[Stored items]
↓
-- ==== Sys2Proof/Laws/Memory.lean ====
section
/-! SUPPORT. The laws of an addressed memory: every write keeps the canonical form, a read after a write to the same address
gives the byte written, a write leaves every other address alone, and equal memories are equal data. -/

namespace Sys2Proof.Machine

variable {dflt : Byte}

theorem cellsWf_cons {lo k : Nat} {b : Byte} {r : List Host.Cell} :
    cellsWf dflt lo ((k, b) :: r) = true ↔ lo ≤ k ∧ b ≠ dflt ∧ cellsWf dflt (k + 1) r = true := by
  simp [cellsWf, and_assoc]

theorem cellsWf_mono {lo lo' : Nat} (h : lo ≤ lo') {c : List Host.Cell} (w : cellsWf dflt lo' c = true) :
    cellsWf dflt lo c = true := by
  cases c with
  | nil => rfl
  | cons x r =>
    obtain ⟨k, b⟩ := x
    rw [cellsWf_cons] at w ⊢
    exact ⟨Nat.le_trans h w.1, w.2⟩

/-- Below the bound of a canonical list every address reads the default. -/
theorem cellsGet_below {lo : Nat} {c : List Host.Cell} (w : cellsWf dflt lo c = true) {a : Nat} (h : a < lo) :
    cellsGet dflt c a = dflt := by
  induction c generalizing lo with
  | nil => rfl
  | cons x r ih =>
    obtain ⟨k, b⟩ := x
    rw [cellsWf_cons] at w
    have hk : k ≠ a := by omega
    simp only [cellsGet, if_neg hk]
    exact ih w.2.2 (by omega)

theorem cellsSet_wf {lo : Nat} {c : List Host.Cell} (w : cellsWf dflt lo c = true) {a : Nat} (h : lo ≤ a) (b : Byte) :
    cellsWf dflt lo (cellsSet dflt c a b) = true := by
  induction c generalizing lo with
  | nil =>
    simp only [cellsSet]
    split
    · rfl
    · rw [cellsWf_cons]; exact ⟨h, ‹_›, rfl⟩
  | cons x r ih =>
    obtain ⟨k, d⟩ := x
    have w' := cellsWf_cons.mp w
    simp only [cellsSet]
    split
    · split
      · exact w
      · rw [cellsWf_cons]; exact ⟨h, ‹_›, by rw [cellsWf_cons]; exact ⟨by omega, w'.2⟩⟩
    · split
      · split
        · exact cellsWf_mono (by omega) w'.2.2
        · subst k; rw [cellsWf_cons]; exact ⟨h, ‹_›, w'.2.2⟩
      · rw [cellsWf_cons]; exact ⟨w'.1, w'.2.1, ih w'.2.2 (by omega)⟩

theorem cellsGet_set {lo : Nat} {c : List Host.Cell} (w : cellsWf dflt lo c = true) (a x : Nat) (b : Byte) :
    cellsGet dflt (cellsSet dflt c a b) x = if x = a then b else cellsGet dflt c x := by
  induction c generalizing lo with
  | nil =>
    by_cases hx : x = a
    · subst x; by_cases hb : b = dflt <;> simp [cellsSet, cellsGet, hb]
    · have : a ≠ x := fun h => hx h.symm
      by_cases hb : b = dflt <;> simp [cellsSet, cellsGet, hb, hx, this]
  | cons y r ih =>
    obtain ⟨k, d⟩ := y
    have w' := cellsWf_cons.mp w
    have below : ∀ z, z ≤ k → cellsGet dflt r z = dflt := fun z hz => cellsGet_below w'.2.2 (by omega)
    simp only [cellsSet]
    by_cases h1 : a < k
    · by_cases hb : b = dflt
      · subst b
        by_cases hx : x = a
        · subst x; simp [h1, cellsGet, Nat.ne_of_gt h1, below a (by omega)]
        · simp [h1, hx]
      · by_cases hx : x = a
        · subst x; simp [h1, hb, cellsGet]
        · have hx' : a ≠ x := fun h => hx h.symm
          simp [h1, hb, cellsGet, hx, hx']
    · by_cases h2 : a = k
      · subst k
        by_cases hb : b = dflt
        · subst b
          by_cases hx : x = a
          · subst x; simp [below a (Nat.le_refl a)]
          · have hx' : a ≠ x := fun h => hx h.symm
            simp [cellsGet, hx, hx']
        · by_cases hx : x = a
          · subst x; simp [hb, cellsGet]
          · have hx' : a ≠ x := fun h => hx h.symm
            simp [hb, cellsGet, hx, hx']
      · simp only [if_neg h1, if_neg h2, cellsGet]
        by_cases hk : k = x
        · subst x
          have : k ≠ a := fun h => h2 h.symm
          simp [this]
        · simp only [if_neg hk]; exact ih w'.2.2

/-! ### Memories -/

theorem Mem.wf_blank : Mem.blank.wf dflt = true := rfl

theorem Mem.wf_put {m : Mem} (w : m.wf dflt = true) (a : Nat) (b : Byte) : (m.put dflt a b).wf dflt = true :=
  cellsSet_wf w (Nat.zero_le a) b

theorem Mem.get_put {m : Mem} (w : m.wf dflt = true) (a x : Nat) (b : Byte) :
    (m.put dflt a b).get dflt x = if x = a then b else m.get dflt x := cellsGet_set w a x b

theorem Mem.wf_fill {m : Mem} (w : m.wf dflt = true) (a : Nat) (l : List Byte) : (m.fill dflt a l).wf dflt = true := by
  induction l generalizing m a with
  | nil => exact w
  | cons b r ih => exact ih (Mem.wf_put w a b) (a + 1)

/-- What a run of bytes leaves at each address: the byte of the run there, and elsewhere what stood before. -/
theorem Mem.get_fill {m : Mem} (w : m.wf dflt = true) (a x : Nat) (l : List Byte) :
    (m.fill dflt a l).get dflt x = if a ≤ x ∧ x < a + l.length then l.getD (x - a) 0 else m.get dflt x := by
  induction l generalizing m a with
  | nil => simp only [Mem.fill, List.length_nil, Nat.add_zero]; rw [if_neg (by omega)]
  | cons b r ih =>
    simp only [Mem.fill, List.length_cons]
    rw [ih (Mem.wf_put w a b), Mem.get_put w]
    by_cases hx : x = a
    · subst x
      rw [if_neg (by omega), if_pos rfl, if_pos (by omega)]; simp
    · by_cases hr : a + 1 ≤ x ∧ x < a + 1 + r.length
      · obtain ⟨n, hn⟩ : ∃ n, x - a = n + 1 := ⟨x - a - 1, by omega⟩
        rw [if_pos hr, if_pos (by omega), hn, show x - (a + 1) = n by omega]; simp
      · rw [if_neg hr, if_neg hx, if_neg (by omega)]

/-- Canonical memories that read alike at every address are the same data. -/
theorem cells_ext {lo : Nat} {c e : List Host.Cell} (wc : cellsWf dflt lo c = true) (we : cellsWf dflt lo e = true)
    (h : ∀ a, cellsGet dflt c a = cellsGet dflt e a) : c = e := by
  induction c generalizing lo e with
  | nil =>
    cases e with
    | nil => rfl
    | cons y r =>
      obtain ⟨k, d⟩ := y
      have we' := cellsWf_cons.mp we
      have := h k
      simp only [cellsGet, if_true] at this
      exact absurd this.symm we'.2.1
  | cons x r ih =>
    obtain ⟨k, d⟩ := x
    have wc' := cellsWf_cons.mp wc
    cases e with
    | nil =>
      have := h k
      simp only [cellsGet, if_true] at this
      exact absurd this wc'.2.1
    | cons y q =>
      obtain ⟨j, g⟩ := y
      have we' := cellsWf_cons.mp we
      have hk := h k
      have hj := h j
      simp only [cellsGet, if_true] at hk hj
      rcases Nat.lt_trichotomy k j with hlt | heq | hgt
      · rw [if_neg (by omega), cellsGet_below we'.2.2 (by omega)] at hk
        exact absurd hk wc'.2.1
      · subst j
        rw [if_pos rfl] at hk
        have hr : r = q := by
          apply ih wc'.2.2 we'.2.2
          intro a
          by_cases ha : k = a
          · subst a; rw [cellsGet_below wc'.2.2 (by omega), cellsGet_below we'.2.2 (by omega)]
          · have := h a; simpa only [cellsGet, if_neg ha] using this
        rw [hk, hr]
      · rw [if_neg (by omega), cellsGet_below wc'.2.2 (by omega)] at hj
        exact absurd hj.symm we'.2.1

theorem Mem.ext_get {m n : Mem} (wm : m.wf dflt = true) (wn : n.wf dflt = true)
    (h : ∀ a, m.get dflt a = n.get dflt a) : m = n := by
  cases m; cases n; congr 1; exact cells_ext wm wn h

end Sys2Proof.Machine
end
↑
↓
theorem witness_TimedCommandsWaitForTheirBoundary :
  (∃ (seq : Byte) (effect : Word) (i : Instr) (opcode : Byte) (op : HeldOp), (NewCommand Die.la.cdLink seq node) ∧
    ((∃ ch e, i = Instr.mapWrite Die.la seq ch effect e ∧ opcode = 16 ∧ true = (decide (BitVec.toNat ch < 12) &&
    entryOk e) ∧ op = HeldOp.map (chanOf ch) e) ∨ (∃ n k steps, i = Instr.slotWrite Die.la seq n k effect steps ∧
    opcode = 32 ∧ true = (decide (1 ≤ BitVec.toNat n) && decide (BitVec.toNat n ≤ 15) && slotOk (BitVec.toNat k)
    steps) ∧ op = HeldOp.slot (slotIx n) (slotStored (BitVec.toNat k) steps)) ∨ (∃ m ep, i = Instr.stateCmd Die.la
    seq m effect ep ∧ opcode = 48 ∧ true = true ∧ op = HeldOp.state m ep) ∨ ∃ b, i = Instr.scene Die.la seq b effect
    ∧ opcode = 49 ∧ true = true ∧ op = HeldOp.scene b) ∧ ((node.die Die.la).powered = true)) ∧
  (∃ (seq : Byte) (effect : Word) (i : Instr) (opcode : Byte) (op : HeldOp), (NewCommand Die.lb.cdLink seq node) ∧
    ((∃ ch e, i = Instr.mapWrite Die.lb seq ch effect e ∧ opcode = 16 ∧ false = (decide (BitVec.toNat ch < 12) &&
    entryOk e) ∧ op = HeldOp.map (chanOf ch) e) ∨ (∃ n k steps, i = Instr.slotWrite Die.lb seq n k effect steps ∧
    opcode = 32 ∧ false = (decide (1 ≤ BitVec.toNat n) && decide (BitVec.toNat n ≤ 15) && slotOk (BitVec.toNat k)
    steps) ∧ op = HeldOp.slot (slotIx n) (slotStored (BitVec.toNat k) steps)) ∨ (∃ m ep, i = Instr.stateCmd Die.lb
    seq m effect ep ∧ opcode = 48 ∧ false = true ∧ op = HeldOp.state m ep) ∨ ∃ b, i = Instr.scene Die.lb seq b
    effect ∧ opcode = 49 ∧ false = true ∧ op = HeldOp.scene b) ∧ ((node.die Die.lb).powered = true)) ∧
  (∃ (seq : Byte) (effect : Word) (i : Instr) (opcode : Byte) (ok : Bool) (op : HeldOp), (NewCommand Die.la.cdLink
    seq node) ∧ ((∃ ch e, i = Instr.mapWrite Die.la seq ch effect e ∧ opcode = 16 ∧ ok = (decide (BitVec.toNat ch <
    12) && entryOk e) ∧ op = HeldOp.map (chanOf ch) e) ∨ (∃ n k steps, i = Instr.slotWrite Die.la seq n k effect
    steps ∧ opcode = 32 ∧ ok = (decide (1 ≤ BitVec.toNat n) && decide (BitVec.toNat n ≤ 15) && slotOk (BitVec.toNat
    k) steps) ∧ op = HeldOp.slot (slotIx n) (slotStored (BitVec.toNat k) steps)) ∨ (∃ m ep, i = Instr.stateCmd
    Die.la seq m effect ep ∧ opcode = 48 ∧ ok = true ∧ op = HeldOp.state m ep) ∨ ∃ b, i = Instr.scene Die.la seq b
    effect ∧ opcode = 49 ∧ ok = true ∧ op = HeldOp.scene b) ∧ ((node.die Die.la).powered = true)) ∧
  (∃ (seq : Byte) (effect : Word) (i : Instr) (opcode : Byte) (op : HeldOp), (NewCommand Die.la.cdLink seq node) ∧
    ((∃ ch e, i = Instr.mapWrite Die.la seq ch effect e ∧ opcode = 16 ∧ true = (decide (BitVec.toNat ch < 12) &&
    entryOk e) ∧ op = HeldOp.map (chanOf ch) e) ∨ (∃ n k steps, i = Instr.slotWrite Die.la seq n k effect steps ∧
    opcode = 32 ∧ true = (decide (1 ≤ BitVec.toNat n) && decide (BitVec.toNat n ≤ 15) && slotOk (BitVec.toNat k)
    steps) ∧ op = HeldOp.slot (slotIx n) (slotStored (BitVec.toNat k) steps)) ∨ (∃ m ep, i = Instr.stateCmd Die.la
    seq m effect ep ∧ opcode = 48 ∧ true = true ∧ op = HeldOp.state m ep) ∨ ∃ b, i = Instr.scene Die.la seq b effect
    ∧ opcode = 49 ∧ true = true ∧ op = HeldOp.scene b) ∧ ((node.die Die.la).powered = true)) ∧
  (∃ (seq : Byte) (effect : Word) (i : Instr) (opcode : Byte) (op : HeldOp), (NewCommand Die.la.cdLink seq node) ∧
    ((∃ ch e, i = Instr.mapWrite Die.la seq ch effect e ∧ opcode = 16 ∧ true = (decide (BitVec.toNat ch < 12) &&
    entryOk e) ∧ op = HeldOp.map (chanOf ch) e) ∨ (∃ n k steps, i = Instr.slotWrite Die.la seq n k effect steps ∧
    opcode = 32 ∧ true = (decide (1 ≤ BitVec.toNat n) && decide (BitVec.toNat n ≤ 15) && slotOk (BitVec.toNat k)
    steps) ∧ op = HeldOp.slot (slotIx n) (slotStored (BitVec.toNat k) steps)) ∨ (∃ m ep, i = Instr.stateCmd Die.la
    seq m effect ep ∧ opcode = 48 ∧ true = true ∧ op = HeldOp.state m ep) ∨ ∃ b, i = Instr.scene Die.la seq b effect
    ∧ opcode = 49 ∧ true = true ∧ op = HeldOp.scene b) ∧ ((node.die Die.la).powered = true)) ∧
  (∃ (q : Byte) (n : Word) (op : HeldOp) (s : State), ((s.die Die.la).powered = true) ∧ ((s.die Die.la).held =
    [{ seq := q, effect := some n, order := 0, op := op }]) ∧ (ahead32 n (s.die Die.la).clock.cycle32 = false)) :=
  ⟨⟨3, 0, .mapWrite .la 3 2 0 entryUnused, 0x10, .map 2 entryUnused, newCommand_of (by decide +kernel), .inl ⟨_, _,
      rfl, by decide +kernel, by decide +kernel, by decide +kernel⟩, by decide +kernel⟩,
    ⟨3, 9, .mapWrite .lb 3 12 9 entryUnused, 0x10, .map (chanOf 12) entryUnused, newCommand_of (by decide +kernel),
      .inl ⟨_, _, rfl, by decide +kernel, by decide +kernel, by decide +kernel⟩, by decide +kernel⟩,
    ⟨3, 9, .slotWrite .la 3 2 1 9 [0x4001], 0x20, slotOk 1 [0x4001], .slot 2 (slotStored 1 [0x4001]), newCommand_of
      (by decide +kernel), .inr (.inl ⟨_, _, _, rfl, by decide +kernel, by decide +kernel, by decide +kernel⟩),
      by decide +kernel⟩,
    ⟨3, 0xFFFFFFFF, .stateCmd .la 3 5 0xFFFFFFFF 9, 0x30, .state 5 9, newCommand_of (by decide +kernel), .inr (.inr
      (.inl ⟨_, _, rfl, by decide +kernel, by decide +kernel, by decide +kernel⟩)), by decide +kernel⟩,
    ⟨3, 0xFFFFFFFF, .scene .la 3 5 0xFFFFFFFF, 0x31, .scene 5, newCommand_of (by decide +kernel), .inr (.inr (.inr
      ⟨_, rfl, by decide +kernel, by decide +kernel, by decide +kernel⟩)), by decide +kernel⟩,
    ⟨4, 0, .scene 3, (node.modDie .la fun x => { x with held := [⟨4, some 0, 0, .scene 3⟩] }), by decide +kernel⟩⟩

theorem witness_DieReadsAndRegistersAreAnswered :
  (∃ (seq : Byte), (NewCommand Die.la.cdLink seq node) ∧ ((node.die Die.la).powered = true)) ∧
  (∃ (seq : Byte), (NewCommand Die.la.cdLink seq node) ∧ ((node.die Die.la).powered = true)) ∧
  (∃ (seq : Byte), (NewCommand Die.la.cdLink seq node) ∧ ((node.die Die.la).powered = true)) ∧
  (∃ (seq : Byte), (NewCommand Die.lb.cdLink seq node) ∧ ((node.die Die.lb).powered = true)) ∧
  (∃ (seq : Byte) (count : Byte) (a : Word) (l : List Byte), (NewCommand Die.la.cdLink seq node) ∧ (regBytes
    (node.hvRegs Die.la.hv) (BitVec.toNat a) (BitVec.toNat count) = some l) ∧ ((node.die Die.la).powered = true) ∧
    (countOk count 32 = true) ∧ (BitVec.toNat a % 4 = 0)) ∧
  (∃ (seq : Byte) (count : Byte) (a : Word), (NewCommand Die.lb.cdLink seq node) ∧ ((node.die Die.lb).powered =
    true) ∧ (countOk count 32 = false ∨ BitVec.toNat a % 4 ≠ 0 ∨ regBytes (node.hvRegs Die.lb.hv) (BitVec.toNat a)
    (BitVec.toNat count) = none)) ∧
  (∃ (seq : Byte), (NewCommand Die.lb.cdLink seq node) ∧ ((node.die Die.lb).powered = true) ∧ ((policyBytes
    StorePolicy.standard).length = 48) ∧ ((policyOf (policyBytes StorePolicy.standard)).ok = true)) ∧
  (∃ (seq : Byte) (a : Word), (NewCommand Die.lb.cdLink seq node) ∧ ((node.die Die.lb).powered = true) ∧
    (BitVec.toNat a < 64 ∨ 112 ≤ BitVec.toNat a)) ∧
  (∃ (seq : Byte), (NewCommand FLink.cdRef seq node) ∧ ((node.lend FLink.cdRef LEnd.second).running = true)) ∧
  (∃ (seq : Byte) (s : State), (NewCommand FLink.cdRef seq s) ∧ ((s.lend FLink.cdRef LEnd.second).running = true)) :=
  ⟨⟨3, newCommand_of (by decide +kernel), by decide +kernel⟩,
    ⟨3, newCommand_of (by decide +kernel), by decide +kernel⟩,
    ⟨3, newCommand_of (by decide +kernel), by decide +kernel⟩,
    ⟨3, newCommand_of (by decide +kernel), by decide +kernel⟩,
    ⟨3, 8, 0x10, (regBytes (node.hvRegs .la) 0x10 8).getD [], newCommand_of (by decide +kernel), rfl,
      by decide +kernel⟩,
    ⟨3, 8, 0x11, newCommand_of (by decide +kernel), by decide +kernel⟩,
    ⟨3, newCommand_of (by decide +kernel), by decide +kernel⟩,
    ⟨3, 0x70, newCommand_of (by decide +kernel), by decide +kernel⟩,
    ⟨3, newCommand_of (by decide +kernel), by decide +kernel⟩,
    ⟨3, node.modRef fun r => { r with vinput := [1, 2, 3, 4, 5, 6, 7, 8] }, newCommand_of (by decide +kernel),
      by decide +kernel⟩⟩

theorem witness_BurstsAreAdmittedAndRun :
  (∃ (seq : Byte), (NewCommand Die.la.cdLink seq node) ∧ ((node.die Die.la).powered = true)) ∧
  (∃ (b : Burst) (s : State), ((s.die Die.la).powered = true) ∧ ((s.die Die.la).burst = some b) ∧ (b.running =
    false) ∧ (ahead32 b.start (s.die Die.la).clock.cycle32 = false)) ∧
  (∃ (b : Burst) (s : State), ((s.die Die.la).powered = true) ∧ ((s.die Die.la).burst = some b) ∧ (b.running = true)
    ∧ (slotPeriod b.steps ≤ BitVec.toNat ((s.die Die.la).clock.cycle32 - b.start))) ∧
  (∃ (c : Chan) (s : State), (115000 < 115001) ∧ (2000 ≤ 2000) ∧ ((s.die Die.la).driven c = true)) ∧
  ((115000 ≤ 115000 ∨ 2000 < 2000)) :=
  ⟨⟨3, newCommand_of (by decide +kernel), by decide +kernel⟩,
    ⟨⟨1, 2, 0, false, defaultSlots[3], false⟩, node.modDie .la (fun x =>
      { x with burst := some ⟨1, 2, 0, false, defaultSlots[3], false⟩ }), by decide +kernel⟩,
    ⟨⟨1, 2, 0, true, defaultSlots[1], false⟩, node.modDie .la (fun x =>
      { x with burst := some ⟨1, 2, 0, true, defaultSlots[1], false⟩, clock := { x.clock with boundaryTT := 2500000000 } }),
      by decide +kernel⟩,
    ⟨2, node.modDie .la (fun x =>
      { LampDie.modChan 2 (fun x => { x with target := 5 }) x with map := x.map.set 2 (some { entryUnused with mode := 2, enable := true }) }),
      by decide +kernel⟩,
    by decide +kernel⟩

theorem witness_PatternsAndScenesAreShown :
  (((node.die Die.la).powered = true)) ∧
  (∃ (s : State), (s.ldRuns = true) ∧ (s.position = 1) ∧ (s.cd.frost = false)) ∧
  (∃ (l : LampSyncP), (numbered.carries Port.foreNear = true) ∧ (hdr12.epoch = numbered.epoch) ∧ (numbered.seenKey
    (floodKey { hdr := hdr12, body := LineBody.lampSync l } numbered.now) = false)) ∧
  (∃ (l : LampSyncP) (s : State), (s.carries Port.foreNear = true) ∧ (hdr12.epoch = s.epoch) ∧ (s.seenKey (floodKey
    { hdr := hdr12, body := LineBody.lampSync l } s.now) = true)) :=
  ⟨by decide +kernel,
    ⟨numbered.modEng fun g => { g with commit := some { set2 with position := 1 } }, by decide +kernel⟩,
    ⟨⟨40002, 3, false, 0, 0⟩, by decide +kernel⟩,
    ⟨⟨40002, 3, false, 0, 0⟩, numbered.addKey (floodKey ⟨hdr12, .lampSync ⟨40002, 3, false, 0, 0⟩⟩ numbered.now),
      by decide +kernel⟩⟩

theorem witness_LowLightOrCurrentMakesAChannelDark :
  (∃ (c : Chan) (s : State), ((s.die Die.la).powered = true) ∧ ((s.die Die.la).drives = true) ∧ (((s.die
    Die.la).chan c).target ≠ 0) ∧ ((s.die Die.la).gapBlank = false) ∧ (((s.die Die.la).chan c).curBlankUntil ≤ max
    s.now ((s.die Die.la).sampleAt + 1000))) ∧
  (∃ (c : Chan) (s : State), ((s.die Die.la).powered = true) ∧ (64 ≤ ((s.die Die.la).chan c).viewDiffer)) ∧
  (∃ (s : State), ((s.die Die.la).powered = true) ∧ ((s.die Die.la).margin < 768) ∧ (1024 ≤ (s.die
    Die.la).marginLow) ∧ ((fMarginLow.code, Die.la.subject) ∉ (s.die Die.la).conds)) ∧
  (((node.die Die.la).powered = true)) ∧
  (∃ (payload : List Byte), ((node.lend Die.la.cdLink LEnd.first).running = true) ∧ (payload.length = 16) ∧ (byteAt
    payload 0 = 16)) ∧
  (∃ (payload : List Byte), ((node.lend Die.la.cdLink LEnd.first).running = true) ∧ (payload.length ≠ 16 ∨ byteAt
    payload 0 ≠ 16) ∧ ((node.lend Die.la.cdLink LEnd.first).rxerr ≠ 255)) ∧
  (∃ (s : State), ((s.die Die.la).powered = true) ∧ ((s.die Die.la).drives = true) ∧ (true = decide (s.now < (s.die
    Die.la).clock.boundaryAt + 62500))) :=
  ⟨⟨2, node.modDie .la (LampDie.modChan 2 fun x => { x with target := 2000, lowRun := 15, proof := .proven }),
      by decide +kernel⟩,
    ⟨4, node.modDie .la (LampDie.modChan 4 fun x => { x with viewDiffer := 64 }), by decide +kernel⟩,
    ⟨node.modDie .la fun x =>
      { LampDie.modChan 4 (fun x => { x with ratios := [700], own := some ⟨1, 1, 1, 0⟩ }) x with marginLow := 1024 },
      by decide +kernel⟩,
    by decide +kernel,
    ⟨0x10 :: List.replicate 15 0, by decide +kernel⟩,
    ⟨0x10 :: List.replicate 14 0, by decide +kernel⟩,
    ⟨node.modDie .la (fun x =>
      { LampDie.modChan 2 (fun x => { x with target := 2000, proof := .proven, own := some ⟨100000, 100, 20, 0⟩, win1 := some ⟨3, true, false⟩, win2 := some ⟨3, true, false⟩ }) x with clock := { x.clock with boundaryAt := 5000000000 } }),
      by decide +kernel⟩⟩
↑
Copy out each line of the entries above that holds "getD".

_RESULT FOR THIS EXERCISE:_
    (m.fill dflt a l).get dflt x = if a ≤ x ∧ x < a + l.length then l.getD (x - a) 0 else m.get dflt x := by
    ⟨3, 8, 0x10, (regBytes (node.hvRegs .la) 0x10 8).getD [], newCommand_of (by decide +kernel), rfl,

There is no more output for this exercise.